→ **Problem to solve**
Please find every line below that includes "with" and report how many there are. Nothing else is needed.

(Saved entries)
+--

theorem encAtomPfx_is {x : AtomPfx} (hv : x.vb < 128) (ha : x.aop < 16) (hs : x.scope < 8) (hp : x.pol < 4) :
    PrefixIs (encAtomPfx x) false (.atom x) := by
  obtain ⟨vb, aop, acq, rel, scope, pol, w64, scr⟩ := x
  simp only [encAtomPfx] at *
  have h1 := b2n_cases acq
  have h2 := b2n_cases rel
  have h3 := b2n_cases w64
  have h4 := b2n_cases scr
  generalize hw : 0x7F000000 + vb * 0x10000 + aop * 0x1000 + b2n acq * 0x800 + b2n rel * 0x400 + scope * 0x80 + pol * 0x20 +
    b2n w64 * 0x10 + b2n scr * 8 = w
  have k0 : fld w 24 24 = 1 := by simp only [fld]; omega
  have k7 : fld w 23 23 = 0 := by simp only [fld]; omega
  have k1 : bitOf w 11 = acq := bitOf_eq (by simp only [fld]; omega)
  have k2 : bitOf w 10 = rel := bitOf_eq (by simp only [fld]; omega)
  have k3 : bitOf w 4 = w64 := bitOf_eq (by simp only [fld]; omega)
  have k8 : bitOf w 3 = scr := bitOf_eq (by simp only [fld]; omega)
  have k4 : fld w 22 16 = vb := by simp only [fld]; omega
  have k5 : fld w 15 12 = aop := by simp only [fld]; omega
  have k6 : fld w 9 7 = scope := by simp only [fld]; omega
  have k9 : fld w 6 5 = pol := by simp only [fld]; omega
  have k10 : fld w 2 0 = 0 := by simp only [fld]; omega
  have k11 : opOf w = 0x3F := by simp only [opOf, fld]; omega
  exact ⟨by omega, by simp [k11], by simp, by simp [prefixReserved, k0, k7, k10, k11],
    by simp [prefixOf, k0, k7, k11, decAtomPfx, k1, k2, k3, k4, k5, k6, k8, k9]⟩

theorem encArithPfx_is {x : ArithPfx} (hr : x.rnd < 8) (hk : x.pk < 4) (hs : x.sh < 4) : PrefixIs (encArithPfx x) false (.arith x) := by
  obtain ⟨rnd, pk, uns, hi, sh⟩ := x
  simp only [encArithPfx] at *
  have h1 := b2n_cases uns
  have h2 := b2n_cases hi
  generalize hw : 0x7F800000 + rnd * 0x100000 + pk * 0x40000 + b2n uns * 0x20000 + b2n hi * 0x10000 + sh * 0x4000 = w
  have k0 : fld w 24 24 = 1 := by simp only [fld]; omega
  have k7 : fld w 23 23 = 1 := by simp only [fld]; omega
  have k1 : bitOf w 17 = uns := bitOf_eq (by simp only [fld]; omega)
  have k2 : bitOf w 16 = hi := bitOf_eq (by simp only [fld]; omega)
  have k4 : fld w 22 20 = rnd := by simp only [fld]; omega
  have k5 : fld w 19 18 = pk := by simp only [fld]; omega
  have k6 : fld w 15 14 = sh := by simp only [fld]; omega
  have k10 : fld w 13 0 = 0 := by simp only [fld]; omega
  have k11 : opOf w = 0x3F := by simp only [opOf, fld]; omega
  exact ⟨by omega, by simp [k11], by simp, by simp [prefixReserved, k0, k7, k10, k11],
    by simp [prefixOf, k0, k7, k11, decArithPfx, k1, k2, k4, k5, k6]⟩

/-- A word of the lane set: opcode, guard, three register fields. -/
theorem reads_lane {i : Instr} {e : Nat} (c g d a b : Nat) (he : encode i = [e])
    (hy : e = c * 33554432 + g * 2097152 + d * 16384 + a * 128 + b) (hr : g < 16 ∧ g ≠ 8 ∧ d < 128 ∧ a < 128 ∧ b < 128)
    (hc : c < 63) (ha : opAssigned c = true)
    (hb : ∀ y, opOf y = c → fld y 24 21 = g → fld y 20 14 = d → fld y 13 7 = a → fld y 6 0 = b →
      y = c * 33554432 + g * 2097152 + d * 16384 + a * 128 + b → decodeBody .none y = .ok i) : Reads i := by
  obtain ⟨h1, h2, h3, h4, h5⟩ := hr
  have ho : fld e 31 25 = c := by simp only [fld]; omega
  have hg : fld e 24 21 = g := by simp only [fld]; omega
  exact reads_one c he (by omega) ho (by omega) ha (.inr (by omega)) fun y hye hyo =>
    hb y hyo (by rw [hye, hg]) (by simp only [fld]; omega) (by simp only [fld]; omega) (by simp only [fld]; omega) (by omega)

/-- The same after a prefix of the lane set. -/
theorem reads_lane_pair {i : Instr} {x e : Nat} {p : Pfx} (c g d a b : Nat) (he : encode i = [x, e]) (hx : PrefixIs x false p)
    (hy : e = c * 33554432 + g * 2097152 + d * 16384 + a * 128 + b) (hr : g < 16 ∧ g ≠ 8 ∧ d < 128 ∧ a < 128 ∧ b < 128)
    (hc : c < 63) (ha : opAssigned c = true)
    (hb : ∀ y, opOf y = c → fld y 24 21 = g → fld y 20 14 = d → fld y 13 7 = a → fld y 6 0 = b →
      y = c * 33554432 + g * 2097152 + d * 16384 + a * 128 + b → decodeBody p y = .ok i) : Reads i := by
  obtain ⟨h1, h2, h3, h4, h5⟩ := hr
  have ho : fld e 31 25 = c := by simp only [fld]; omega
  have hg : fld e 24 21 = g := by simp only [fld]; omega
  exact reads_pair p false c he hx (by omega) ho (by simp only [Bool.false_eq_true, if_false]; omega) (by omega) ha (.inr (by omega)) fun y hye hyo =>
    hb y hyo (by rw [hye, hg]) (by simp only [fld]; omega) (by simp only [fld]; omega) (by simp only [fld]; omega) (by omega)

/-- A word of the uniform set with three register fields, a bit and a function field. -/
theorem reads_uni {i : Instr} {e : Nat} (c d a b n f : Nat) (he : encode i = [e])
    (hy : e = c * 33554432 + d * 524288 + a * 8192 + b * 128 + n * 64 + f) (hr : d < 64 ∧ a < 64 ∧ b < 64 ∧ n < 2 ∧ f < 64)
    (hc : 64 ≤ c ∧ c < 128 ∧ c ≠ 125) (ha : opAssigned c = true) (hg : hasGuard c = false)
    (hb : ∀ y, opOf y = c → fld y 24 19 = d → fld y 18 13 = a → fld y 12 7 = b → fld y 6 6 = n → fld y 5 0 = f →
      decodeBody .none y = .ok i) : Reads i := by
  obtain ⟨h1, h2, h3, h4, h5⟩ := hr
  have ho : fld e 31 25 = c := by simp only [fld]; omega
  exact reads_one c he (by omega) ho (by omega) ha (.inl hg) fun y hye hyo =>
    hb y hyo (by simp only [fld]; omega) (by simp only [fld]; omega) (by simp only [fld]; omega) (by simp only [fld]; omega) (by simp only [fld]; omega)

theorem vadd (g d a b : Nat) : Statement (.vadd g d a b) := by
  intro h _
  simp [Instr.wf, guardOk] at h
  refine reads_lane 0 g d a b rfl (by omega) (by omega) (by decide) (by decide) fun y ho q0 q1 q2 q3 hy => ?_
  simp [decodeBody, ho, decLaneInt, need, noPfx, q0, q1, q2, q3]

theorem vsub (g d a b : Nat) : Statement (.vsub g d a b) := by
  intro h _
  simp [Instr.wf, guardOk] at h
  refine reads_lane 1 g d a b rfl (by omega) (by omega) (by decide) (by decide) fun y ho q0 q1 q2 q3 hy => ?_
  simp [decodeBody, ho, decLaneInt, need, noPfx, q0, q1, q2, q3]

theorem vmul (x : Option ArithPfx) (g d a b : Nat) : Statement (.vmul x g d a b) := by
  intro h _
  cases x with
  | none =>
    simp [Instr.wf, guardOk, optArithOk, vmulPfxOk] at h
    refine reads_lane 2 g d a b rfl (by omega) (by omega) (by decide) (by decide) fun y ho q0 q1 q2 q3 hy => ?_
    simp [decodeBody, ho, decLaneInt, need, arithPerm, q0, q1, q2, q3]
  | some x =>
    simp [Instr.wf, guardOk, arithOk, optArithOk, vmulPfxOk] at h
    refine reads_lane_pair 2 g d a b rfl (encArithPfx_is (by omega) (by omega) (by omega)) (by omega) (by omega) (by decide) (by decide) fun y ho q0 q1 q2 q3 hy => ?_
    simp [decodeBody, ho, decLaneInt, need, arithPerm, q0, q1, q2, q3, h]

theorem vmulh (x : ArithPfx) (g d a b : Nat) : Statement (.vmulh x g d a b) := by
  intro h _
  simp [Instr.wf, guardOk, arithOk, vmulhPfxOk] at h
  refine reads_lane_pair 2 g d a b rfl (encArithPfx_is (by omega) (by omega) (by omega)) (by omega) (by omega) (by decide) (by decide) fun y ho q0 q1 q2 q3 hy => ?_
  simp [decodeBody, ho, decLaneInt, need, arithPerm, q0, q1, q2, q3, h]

+--

→ **Result for this task**
2